On at least a quarterly basis, Huntington assesses its liabilities and contingencies in connection with outstanding legal proceedings
utilizing the latest information available. For matters where it is probable, the Company will incur a loss and the amount can be
reasonably estimated, Huntington establishes an accrual for the loss. Once established, the accrual is adjusted as appropriate to reflect
any relevant developments. For matters where a loss is not probable or the amount of the loss cannot be estimated, no accrual is
established.
In certain cases, exposure to loss exists in excess of the accrual to the extent such loss is reasonably possible, but not probable.
Management believes an estimate of the aggregate range of reasonably possible losses, in excess of amounts accrued, for current legal
proceedings is from $0 to approximately $120.0 million at December 31, 2013. For certain other cases, Management cannot
reasonably estimate the possible loss at this time. Any estimate involves significant judgment, given the varying stages of the
proceedings (including the fact that many of them are currently in preliminary stages), the existence of multiple defendants in several
of the current proceedings whose share of liability has yet to be determined, the numerous unresolved issues in many of the
proceedings, and the inherent uncertainty of the various potential outcomes of such proceedings.

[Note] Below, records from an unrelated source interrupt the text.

/-- Step 6 (R140): the aligned samples of output line `o` by band, and whether every line it draws from has a good verdict (R141);
`none` when such a line is missing or did not come whole. -/
def State.drawn (s : State) (e : Nat) (o : Int) : Option (Bool × List (List Nat)) :=
  let d := s.maxDelay e
  let lines := (List.range (s.shape e).bands).map (fun b =>
    ((s.rnd e).store.find? (fun c => (c.n : Int) == o + d - s.bandDelay e b && c.whole)).map (fun c => (c.good, c.bands.getD b [])))
  if lines.all (·.isSome) then
    let ls := lines.map (·.getD (false, []))
    some (ls.all (·.1), ls.map (·.2))
  else none

/-- The aligned samples of a valid output line `o` (R141). -/
def State.aligned (s : State) (e : Nat) (o : Int) : Option (List (List Nat)) :=
  match s.drawn e o with
  | some (true, v) => some v
  | _ => none

/-- EXPOSURE of output line `o`: that of input line `o` (R140). -/
def State.exposure (s : State) (e : Nat) (o : Int) : Nat :=
  (((s.rnd e).store.find? (fun c => (c.n : Int) == o)).map (·.expo)).getD 0

/-! ### Steps 7 to 9 (R142 to R146) -/

/-- u of R143. -/
def sourcePos (g : Segment) (x : Nat) : Nat :=
  let t : Int := (x : Int) - g.xs
  let a := (g.c0 : Int) * 2 ^ 42 + g.c1 * t * 2 ^ 32 + g.c2 * t ^ 2 * 2 ^ 16 + g.c3 * t ^ 3
  (clampI 0 (2 ^ 24 - 1) (floorDiv (a + 2 ^ 41) (2 ^ 42))).toNat

/-- The segment of output pixel `x`: the last one with XS ≤ x (R142). -/
def segmentOf (gs : List Segment) (x : Nat) : Option Segment := (gs.filter (fun g => decide (g.xs ≤ x))).getLast?

/-- The weights of phase `f` (R144). -/
def cubicWeights (f : Nat) : List Int :=
  let F : Int := f
  [-(F ^ 3) + 2 * F ^ 2 * 2 ^ 10 - F * 2 ^ 20, 3 * F ^ 3 - 5 * F ^ 2 * 2 ^ 10 + 2 ^ 31,
   -3 * F ^ 3 + 4 * F ^ 2 * 2 ^ 10 + F * 2 ^ 20, F ^ 3 - F ^ 2 * 2 ^ 10]

/-- A clamped value with 1 when the clamp acted (R144, R145). -/
def clampOut (v : Int) : Lim := ((clampI 0 65535 v).toNat, b2n (decide (v < 0 ∨ 65535 < v)))

/-- The remapped sample of a band at source position `u` (R144). -/
def remapSample (inF : Nat) (v : List Nat) (u : Nat) : Lim :=
  let i : Int := (u / 2 ^ 10 : Nat)
  let tap := fun (k : Int) => (v.getD ((clampI 0 ((v.length : Int) - 1) (i + k - inF)).toNat) 0 : Int)
  let acc := ((cubicWeights (u % 2 ^ 10)).zip [tap (-1), tap 0, tap 1, tap 2]).foldl (fun a w => a + w.1 * w.2) 0
  clampOut (floorDiv (acc + 2 ^ 30) (2 ^ 31))

/-- Step 7 for output pixel `x`: its bands, limits, and 1 when its position lies outside the window. -/
def remapPixel (gs : Option (List Segment)) (sh : Shape) (v : List (List Nat)) (x : Nat) : List Nat × Nat × Nat :=
  match gs.bind (fun g => segmentOf g x) with
  | some g =>
    let u := sourcePos g x
    let r := v.map (fun b => remapSample sh.inF b u)
    (r.map (·.1), (r.map (·.2)).sum, b2n (decide (u / 2 ^ 10 < sh.inF ∨ sh.inF + sh.inC ≤ u / 2 ^ 10)))
  | none => (v.map (fun b => if sh.inF ≤ x then b.getD (x - sh.inF) 0 else 0), 0, 0)

/-- Step 8 for one pixel (R145); `m` is the bank with its matrix region, if it applies. -/
def matrixPixel (m : Option (List Host.Cell)) (nout : Nat) (v : List Nat) : List Nat × Nat :=
  match m with
  | some m =>
    let r := (List.range nout).map (fun o =>
      let acc := (List.range (tNin m)).foldl (fun a i => a + tCoef m o i * (v.getD (tSel m i) 0 : Int)) (tOffs m o * 2 ^ 12)
      clampOut (floorDiv (acc + 2 ^ 11) (2 ^ 12)))
    (r.map (·.1), (r.map (·.2)).sum)
  | none => ((List.range nout).map (fun o => v.getD o 0), 0)

/-- Steps 7 to 9 of output line `o` on engine `e`: its pixels and the state with its counters (R142 to R146). -/
def engineOutput (e : Nat) (o : Int) (v : List (List Nat)) (s : State) : List (List Nat) × State :=
  let sh := s.shape e
  let m := s.bankFor e o
  let gs := if s.rndAt e o (R.RND_CTRL_LIVE_REMAP_EN e) ≠ 0 ∧ tSegOff m ≠ 0 then some (tSegments m) else none
  let mm := if s.rndAt e o (R.RND_CTRL_LIVE_MATRIX_EN e) ≠ 0 ∧ tMatOff m ≠ 0 then some m else none
  let px := (List.range sh.outC).map (fun x => remapPixel gs sh v (sh.outF + x))
  let out := px.map (fun p => matrixPixel mm sh.nout p.1)
  (out.map (·.1), (s.inc (R.RND_REMAP_OOR e) (px.map (·.2.2)).sum).inc (R.RND_OUT_SAT e)
    ((px.map (·.2.1)).sum + (out.map (·.2)).sum))

/-- The engine's registers in force switch at its first output line at or after L_c (R218). -/
def engineSwitch (e o : Nat) (s : State) : State :=
  let b := s.base e
  match s.groupOf b with
  | none => s
  | some g => match s.memberOf g b with
    | none => s
    | some i => s.switchStage g (o + s.rd (R.SEM_MEMB_MAP_Y g i)) (.render e) (fun f => f.blk == .rnd && f.key / 2 ^ 21 == e)

/-- The slices of output line `o`, engine after engine: whether every slice is valid, and their pixels (R132, R141). Steps 7 to 9 work
on an invalid line too when its samples are there (R27, R130). -/
def channelOutput (o : Int) : List Nat → State → (Bool × List (List Nat)) × State
  | [], s => ((true, []), s)
  | e :: t, s =>
    let s0 := engineSwitch e o.toNat s
    let (good, mine, s1) := match s0.drawn e o with
      | some (g, v) => let (px, s2) := engineOutput e o v s0; (g, px, s2)
      | none => (false, [], s0)
    let (rest, s3) := channelOutput o t ((s1.inc (R.RND_LINES_INVALID e) (b2n !good)).inc (R.RND_LINES_OUT e))
    ((good && rest.1, mine ++ rest.2), s3)

/-- Output line `o` of the channel of port `n` goes to Seam (R146, R205). -/
def deliverLine (n : Nat) (o : Int) (s : State) : State :=
  let (v, s1) := channelOutput o (s.chan n) s
  let out : LineOut := ⟨tEpoch (s.bankFor n o), s.exposure n o, v.1, v.2⟩
  match s1.groupOf n with
  | none => s1
  | some g => match s1.memberOf g n with
    | none => s1
    | some i =>
      let row := o + s1.rd (R.SEM_MEMB_MAP_Y g i)
      if row < 0 then s1 else seamContribute g row.toNat i out s1

/-- Render processes input line `l` of port `n` through every engine of its channel, and delivers the output line that it
completes (R130 to R146, R152, R153). Only a good verdict updates t_b (R134). -/
def renderLine (n : Nat) (l : RawLine) (s : State) : State :=
  let es := s.chan n
  let bands := List.range (s.shape n).bands
  let s1 := s.forAll es (fun e t => (swapReach e l.n t).inc (R.RND_LINES_IN e))
  let s2 := s1.forAll bands (fun b => obEnable n l.n b)
  let deltas := bands.map (fun b => s2.obDeltaAt n l.n b)
  let s3 := s2.forAll es (fun e => engineCorrect e deltas l)
  let s4 := s3.when l.good (fun t => t.forAll bands (fun b => obUpdate n b l))
  (deliverLine n ((l.n : Int) - s4.maxDelay n) s4).forAll es (fun e => swapPassed e l.n)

Accordingly, Management’s estimate
will change from time-to-time, and actual losses may be more or less than the current estimate.
While the final outcome of legal proceedings is inherently uncertain, based on information currently available, advice of counsel,
and available insurance coverage, Management believes that the amount it has already accrued is adequate and any incremental
liability arising from the Company’s legal proceedings will not have a material effect on the Company's consolidated financial
position as a whole. However, in the event of unexpected future developments, it is possible that the ultimate resolution of these
matters, if unfavorable, may be material to the Company’s consolidated financial position in a particular period.
The following is a discussion of certain legal matters and events occurring through the date of this filing:
The Bank has been a defendant in three lawsuits, which collectively may be material, arising from its commercial lending,
depository, and equipment leasing relationships with Cyberco Holdings, Inc. (Cyberco), based in Grand Rapids, Michigan. In
November 2004, the Federal Bureau of Investigation and the IRS raided the Cyberco facilities and Cyberco's operations ceased. An
equipment leasing fraud was uncovered, whereby Cyberco sought financing from equipment lessors and financial institutions,
including the Bank, allegedly to purchase computer equipment from Teleservices Group, Inc. (Teleservices). Cyberco created
fraudulent documentation to close the financing transactions while, in fact, no computer equipment was ever purchased or leased from
Teleservices which proved to be a shell corporation.